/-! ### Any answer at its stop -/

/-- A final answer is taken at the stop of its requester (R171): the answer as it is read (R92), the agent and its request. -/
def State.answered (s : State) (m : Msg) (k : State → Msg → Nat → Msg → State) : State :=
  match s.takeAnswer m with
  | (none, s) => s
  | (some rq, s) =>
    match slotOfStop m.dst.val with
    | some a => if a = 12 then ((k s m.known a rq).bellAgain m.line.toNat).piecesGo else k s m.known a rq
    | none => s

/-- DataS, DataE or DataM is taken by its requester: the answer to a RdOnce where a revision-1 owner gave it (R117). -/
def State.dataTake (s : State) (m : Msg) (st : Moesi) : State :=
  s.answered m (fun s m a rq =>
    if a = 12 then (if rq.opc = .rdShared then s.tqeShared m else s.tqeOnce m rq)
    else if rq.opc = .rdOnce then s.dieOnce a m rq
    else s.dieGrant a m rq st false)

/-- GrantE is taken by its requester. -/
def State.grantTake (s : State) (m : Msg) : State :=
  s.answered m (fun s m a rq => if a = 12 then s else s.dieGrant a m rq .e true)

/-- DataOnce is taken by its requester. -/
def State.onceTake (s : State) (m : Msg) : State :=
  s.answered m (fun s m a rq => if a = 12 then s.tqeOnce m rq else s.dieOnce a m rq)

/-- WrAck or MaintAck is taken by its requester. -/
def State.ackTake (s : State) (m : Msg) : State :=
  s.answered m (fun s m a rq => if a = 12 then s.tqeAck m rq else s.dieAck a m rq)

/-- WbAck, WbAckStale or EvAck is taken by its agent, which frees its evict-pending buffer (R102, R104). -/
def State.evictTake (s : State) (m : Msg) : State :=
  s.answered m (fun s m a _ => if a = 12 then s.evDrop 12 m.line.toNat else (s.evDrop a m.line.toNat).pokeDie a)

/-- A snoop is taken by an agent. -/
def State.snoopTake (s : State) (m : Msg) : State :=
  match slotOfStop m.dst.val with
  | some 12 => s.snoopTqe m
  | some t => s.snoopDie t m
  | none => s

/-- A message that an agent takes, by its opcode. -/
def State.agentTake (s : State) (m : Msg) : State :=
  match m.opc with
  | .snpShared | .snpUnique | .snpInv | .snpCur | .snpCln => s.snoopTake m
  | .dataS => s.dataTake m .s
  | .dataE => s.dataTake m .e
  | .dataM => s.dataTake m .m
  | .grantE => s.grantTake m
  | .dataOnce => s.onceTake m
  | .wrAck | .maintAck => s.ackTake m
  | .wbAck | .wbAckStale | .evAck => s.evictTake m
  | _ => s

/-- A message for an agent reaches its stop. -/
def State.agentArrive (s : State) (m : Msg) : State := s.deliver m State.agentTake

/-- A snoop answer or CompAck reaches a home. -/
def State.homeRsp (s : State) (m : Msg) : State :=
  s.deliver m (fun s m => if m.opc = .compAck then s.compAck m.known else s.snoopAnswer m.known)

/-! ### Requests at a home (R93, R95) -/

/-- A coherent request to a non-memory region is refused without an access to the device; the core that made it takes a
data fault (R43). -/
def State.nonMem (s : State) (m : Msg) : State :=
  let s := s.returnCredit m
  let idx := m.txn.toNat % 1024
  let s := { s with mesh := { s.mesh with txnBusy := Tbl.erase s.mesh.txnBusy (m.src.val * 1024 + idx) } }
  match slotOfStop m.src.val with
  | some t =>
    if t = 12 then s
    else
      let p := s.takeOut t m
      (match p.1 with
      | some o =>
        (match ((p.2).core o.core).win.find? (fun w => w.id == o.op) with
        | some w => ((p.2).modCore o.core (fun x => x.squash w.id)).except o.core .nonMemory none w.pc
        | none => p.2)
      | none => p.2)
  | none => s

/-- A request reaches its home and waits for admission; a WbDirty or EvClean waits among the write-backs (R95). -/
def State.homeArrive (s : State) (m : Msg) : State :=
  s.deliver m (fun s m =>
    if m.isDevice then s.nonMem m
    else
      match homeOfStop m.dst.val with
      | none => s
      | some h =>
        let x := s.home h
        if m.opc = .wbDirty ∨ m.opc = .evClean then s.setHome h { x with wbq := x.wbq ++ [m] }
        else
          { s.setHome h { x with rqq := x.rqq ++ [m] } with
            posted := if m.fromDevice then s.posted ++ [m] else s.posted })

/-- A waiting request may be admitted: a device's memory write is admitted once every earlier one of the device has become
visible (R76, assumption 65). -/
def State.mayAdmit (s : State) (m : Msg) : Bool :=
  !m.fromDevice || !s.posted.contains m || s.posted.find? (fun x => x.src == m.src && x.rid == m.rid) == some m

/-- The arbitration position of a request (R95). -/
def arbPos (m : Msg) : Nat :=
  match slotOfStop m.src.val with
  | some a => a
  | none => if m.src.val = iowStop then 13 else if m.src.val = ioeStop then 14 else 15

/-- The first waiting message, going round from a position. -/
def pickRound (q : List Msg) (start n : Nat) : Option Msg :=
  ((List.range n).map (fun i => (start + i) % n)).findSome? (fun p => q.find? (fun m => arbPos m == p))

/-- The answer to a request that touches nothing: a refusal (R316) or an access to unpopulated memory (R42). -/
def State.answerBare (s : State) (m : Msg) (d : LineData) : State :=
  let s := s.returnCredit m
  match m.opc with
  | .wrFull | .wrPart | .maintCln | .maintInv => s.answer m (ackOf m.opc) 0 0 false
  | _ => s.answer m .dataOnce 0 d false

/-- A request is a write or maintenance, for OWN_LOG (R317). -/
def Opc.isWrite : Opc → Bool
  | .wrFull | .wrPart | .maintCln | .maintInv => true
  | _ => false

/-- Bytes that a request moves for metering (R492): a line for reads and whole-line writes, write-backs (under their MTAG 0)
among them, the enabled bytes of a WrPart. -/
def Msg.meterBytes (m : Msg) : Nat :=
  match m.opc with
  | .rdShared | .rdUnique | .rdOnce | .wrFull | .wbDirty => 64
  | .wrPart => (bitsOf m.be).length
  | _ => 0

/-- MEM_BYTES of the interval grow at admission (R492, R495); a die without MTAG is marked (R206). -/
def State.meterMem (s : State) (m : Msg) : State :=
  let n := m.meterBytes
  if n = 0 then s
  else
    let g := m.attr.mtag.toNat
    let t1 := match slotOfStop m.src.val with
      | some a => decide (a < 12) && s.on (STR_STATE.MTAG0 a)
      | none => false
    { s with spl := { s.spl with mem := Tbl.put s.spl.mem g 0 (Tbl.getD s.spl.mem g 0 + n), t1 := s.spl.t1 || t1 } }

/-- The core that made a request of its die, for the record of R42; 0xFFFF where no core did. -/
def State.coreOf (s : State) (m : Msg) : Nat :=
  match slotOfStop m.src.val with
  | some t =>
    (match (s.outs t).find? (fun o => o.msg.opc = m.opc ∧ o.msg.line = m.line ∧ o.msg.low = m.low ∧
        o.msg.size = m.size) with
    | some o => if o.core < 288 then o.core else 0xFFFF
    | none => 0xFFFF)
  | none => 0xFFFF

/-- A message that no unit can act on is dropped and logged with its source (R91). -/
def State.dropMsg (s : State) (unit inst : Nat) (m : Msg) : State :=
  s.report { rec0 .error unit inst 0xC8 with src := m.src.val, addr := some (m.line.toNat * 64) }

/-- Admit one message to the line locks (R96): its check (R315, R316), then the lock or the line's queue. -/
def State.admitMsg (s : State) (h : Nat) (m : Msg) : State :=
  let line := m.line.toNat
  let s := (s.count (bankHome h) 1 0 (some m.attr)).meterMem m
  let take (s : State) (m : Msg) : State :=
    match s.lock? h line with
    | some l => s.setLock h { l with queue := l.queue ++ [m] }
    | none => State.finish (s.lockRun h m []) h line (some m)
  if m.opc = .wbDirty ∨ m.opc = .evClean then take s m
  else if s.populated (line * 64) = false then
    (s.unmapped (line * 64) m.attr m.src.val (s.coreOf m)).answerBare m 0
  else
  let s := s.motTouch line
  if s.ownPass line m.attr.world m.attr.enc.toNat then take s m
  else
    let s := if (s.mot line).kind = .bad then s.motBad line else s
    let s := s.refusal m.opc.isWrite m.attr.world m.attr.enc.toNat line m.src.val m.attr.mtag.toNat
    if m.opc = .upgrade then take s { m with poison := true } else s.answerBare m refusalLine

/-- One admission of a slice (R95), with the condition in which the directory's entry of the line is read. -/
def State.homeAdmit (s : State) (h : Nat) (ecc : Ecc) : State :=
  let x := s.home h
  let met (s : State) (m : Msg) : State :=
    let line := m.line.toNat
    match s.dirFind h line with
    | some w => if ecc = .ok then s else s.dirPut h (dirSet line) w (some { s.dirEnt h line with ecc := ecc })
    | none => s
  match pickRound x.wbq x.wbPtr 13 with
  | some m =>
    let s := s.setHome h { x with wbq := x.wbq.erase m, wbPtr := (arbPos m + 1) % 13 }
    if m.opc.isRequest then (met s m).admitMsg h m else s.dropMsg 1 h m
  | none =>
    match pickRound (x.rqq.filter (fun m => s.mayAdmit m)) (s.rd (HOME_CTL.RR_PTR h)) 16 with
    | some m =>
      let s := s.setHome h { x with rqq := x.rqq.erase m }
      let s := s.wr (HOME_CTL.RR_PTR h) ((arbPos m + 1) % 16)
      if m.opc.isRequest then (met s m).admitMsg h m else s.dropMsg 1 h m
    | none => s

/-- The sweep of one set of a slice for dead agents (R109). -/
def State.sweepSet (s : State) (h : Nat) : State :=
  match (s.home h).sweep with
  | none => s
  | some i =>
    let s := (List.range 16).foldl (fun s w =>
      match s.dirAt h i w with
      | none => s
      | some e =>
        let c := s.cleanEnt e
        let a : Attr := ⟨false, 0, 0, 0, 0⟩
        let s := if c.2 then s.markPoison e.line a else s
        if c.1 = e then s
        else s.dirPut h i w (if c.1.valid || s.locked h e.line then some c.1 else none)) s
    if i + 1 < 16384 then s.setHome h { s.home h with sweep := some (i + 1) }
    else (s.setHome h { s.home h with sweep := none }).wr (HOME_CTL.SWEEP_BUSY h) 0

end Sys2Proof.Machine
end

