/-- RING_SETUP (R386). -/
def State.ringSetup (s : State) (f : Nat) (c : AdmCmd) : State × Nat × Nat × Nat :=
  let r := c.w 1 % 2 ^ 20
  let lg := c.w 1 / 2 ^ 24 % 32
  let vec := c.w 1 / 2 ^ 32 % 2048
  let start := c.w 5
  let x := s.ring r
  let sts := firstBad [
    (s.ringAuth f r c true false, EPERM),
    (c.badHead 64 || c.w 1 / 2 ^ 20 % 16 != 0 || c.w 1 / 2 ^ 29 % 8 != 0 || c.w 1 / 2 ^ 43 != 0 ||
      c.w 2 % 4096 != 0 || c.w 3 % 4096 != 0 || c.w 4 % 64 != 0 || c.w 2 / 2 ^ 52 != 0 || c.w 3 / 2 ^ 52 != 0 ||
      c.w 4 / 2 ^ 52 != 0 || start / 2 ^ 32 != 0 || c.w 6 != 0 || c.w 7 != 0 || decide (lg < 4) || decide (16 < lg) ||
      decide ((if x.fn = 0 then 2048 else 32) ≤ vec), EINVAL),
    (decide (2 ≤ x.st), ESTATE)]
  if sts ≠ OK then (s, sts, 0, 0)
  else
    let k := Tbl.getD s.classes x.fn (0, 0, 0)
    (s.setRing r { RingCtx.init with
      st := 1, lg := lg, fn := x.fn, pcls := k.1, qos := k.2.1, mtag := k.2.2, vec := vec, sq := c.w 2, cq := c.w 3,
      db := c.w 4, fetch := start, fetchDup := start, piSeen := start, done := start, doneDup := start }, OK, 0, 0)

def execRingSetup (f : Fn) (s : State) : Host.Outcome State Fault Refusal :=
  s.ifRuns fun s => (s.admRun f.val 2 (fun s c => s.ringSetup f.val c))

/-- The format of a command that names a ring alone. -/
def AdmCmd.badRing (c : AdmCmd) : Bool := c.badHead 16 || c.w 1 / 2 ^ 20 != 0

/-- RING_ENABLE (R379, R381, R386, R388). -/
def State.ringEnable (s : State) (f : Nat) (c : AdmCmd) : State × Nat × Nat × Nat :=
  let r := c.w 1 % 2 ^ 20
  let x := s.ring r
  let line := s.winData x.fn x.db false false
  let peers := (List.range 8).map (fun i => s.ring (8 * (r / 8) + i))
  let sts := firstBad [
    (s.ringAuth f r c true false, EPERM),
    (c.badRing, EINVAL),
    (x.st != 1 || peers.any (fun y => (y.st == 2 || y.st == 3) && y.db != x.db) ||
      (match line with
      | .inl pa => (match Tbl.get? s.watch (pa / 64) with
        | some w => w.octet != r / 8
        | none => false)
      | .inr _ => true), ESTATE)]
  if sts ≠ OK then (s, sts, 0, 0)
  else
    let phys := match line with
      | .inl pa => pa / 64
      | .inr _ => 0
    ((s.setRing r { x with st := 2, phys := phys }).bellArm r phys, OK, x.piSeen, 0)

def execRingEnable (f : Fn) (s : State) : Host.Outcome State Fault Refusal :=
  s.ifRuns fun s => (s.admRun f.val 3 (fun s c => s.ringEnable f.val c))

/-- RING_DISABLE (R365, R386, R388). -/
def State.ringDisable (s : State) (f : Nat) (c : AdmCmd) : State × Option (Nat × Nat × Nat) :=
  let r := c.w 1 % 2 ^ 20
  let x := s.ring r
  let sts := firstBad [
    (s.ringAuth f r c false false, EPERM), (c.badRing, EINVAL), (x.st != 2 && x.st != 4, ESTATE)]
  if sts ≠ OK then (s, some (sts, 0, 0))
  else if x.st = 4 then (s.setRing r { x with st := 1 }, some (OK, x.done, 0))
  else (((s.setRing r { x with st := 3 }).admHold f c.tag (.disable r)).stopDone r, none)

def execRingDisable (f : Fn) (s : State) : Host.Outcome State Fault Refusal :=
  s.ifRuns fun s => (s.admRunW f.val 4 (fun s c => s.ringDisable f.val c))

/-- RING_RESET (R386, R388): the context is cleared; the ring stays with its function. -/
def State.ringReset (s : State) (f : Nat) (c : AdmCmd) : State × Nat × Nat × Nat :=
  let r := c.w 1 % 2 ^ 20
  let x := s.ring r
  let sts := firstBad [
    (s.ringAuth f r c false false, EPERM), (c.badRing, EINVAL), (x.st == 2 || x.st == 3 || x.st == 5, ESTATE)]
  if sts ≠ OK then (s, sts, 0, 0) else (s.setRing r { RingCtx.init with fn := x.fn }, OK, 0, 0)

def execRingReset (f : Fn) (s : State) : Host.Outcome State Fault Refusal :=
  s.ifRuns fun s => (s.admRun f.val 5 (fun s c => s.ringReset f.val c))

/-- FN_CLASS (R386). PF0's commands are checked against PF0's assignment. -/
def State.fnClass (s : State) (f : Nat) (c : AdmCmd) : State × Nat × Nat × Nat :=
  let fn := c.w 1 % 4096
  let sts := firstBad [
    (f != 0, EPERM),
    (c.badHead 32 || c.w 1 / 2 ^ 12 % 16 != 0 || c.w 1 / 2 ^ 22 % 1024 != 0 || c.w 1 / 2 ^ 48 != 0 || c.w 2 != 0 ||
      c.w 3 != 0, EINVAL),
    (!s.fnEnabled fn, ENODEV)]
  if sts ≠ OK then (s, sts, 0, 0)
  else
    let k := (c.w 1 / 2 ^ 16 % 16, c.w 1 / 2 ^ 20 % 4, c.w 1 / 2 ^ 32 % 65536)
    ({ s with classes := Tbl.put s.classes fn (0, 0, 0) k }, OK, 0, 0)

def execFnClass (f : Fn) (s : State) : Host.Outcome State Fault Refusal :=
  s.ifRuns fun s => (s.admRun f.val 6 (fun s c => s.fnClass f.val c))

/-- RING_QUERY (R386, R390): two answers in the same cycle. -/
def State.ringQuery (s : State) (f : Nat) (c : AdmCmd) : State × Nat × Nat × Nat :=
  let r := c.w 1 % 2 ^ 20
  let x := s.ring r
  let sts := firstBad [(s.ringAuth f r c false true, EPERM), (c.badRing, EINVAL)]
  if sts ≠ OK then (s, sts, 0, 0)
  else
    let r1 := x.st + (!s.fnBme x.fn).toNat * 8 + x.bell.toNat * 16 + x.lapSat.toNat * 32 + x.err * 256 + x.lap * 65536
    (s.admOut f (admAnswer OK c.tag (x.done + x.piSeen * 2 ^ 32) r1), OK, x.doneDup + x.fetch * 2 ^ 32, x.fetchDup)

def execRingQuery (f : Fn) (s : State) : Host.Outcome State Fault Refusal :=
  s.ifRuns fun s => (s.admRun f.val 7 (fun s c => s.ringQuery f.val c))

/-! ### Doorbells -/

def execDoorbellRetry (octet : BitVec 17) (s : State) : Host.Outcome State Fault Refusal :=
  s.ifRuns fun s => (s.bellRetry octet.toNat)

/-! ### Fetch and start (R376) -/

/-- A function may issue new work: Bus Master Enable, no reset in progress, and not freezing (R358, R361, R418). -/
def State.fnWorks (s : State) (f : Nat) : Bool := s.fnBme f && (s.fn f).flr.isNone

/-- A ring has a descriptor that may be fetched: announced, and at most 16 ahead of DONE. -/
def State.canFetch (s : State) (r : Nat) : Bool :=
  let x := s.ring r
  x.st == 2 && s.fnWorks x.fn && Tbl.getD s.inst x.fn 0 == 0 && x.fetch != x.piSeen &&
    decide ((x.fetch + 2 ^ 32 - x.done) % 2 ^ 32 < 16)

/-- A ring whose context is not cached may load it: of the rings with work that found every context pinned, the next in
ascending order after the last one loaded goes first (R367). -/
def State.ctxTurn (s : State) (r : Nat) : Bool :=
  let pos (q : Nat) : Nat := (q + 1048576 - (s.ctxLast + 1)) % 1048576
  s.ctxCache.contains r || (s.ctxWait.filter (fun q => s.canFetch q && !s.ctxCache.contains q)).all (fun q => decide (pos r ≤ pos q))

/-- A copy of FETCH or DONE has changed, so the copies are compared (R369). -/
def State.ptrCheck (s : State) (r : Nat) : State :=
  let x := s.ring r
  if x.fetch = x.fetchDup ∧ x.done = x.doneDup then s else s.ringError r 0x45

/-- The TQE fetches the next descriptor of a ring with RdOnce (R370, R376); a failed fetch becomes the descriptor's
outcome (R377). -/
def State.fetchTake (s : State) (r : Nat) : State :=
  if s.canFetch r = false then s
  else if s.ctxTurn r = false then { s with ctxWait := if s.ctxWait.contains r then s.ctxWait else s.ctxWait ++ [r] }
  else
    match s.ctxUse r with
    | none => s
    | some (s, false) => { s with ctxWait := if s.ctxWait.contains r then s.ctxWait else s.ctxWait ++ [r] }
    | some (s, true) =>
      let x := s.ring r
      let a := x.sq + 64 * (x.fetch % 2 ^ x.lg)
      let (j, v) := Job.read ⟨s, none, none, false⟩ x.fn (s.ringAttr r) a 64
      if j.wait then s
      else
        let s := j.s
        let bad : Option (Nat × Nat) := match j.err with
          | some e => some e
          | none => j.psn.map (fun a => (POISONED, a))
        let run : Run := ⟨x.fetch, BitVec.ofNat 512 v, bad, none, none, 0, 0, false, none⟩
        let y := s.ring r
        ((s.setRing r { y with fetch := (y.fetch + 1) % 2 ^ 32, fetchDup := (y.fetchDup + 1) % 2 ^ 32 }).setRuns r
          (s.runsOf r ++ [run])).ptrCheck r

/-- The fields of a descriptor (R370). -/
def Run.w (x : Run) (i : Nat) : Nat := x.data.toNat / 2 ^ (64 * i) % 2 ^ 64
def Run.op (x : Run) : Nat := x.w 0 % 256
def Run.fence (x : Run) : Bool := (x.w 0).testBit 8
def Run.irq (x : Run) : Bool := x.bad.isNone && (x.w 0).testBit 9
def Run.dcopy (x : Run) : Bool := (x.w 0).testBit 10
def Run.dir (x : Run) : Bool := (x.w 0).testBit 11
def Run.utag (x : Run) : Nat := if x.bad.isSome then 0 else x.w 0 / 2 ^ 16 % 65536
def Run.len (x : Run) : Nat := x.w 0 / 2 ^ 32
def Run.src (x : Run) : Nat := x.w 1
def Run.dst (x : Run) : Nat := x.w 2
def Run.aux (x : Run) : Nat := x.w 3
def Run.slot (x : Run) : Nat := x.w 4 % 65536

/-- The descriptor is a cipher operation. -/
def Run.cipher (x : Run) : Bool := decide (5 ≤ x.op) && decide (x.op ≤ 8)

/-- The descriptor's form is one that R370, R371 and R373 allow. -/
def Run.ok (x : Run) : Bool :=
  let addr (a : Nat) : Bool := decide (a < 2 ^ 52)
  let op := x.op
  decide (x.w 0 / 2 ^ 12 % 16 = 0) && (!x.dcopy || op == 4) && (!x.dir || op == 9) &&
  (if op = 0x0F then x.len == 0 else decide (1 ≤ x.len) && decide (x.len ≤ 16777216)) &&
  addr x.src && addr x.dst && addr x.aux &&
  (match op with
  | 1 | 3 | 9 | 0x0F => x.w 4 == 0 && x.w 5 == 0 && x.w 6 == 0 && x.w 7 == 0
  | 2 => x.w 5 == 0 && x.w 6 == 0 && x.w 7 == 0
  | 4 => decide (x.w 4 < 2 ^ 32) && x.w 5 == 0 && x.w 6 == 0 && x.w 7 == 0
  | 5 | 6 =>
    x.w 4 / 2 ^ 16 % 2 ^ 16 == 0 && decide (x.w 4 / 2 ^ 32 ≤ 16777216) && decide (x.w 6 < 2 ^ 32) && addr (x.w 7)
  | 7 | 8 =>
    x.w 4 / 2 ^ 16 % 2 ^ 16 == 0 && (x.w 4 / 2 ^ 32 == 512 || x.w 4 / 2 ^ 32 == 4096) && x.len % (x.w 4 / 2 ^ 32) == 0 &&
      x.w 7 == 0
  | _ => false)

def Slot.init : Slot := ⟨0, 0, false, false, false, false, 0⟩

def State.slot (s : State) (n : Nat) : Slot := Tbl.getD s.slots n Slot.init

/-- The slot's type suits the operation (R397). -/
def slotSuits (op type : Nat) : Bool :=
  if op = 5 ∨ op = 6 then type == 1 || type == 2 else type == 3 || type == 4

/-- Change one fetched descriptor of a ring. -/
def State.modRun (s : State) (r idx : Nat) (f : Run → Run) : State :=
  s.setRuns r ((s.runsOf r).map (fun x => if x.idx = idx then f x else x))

◆ **EXERCISE**
An exact copy of every line from the one containing "def Run.irq (x" through the last line of the entries is required; please add nothing.

◆ **EXERCISE OUTPUT**
def Run.irq (x : Run) : Bool := x.bad.isNone && (x.w 0).testBit 9
def Run.dcopy (x : Run) : Bool := (x.w 0).testBit 10
def Run.dir (x : Run) : Bool := (x.w 0).testBit 11
def Run.utag (x : Run) : Nat := if x.bad.isSome then 0 else x.w 0 / 2 ^ 16 % 65536
def Run.len (x : Run) : Nat := x.w 0 / 2 ^ 32
def Run.src (x : Run) : Nat := x.w 1
def Run.dst (x : Run) : Nat := x.w 2
def Run.aux (x : Run) : Nat := x.w 3
def Run.slot (x : Run) : Nat := x.w 4 % 65536

/-- The descriptor is a cipher operation. -/
def Run.cipher (x : Run) : Bool := decide (5 ≤ x.op) && decide (x.op ≤ 8)

/-- The descriptor's form is one that R370, R371 and R373 allow. -/
def Run.ok (x : Run) : Bool :=
  let addr (a : Nat) : Bool := decide (a < 2 ^ 52)
  let op := x.op
  decide (x.w 0 / 2 ^ 12 % 16 = 0) && (!x.dcopy || op == 4) && (!x.dir || op == 9) &&
  (if op = 0x0F then x.len == 0 else decide (1 ≤ x.len) && decide (x.len ≤ 16777216)) &&
  addr x.src && addr x.dst && addr x.aux &&
  (match op with
  | 1 | 3 | 9 | 0x0F => x.w 4 == 0 && x.w 5 == 0 && x.w 6 == 0 && x.w 7 == 0
  | 2 => x.w 5 == 0 && x.w 6 == 0 && x.w 7 == 0
  | 4 => decide (x.w 4 < 2 ^ 32) && x.w 5 == 0 && x.w 6 == 0 && x.w 7 == 0
  | 5 | 6 =>
    x.w 4 / 2 ^ 16 % 2 ^ 16 == 0 && decide (x.w 4 / 2 ^ 32 ≤ 16777216) && decide (x.w 6 < 2 ^ 32) && addr (x.w 7)
  | 7 | 8 =>
    x.w 4 / 2 ^ 16 % 2 ^ 16 == 0 && (x.w 4 / 2 ^ 32 == 512 || x.w 4 / 2 ^ 32 == 4096) && x.len % (x.w 4 / 2 ^ 32) == 0 &&
      x.w 7 == 0
  | _ => false)

def Slot.init : Slot := ⟨0, 0, false, false, false, false, 0⟩

def State.slot (s : State) (n : Nat) : Slot := Tbl.getD s.slots n Slot.init

/-- The slot's type suits the operation (R397). -/
def slotSuits (op type : Nat) : Bool :=
  if op = 5 ∨ op = 6 then type == 1 || type == 2 else type == 3 || type == 4

/-- Change one fetched descriptor of a ring. -/
def State.modRun (s : State) (r idx : Nat) (f : Run → Run) : State :=
  s.setRuns r ((s.runsOf r).map (fun x => if x.idx = idx then f x else x))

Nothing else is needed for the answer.